# [EXERCISE REQUIREMENTS]
Using the listing below, please count the lines that contain the string "keeps". Only the number is wanted.

# [INFORMATION SUPPLIED]
-- ==== Sys2Proof/Laws/Memory.lean ====
section
/-! SUPPORT. The laws of memory: read after write, and every operation keeps the canonical form. -/

namespace Sys2Proof.Machine

@[simp] theorem Memory.lookup_nil (a : Nat) : Memory.lookup [] a = none := rfl

theorem Memory.lookup_insert (a : Nat) (b : Byte) (m : Memory) (a' : Nat) :
    Memory.lookup (Memory.insert a b m) a' = if a = a' then some b else Memory.lookup m a' := by
  induction m with
  | nil => simp [Memory.insert, Memory.lookup]
  | cons c rest ih =>
    obtain ⟨k, d⟩ := c
    by_cases h1 : a < k
    · simp [Memory.insert, h1, Memory.lookup]
    · by_cases h2 : a = k
      · subst h2
        by_cases h3 : a = a' <;> simp [Memory.insert, Memory.lookup, h3]
      · by_cases h3 : a = a'
        · subst h3
          have hk : k ≠ a := Ne.symm h2
          simp [Memory.insert, Memory.lookup, h1, h2, ih, hk]
        · simp [Memory.insert, Memory.lookup, h1, h2, h3, ih]

theorem Memory.lookup_erase (a : Nat) (m : Memory) (a' : Nat) :
    Memory.lookup (Memory.erase a m) a' = if a = a' then none else Memory.lookup m a' := by
  induction m with
  | nil => simp [Memory.erase]
  | cons c rest ih =>
    obtain ⟨k, d⟩ := c
    simp only [Memory.erase] at ih
    by_cases hk : k = a
    · subst hk
      by_cases h : k = a' <;> simp [Memory.erase, Memory.lookup, h] at ih ⊢ <;> simp [ih]
    · by_cases h : a = a'
      · subst h; simp [Memory.erase, Memory.lookup, hk] at ih ⊢; simp [ih]
      · simp [Memory.erase, Memory.lookup, hk, h] at ih ⊢; simp [ih]

/-- A read after a write gives the byte written at its address and leaves every other address alone. -/
theorem Memory.read_write (font : Vector Byte 80) (m : Memory) (a : Nat) (b : Byte) (a' : Nat) :
    Memory.read font (Memory.write font m a b) a' = if a' = a then b else Memory.read font m a' := by
  by_cases h : a' = a
  · subst h
    by_cases hb : b = resetByte font a' <;> simp [Memory.write, Memory.read, hb, Memory.lookup_erase, Memory.lookup_insert]
  · have h' : a ≠ a' := fun e => h e.symm
    by_cases hb : b = resetByte font a <;>
      simp [Memory.write, Memory.read, hb, h, Memory.lookup_erase, Memory.lookup_insert, h']

theorem Memory.mem_insert {a : Nat} {b : Byte} {m : Memory} {c : Host.Cell} (h : c ∈ Memory.insert a b m) :
    c = (a, b) ∨ c ∈ m := by
  induction m with
  | nil => simpa [Memory.insert] using h
  | cons d rest ih =>
    obtain ⟨k, e⟩ := d
    unfold Memory.insert at h
    split_ifs at h with h1 h2
    · simpa using h
    · rcases List.mem_cons.1 h with h | h
      · exact .inl h
      · exact .inr (List.mem_cons_of_mem _ h)
    · rcases List.mem_cons.1 h with h | h
      · exact .inr (h ▸ List.mem_cons_self)
      · exact (ih h).imp_right (List.mem_cons_of_mem _)

theorem Memory.insert_pairwise {a : Nat} {b : Byte} {m : Memory} (h : m.Pairwise (fun c d => c.1 < d.1)) :
    (Memory.insert a b m).Pairwise (fun c d => c.1 < d.1) := by
  induction m with
  | nil => simp [Memory.insert]
  | cons d rest ih =>
    obtain ⟨k, e⟩ := d
    obtain ⟨hd, hr⟩ := List.pairwise_cons.1 h
    unfold Memory.insert
    split_ifs with h1 h2
    · refine List.pairwise_cons.2 ⟨fun c hc => ?_, h⟩
      rcases List.mem_cons.1 hc with rfl | hc
      · exact h1
      · exact lt_trans h1 (hd c hc)
    · subst h2
      exact List.pairwise_cons.2 ⟨hd, hr⟩
    · refine List.pairwise_cons.2 ⟨fun c hc => ?_, ih hr⟩
      rcases Memory.mem_insert hc with rfl | hc
      · exact lt_of_le_of_ne (Nat.le_of_not_lt h1) (fun h => h2 h.symm)
      · exact hd c hc

/-- The empty list is in canonical form: memory right after reset is. -/
theorem Memory.wf_nil (font : Vector Byte 80) : Memory.wf font [] := by simp [Memory.wf]

/-- A write inside the address space keeps the canonical form. -/
theorem Memory.write_wf {font : Vector Byte 80} {m : Memory} {a : Nat} {b : Byte} (h : Memory.wf font m)
    (ha : a < memSize) : Memory.wf font (Memory.write font m a b) := by
  unfold Memory.write
  split_ifs with hb
  · exact ⟨h.1.filter _, fun c hc => h.2 c (List.mem_filter.1 hc).1⟩
  · refine ⟨Memory.insert_pairwise h.1, fun c hc => ?_⟩
    rcases Memory.mem_insert hc with rfl | hc
    · exact ⟨ha, hb⟩
    · exact h.2 c hc

end Sys2Proof.Machine
end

# [RESULT]
2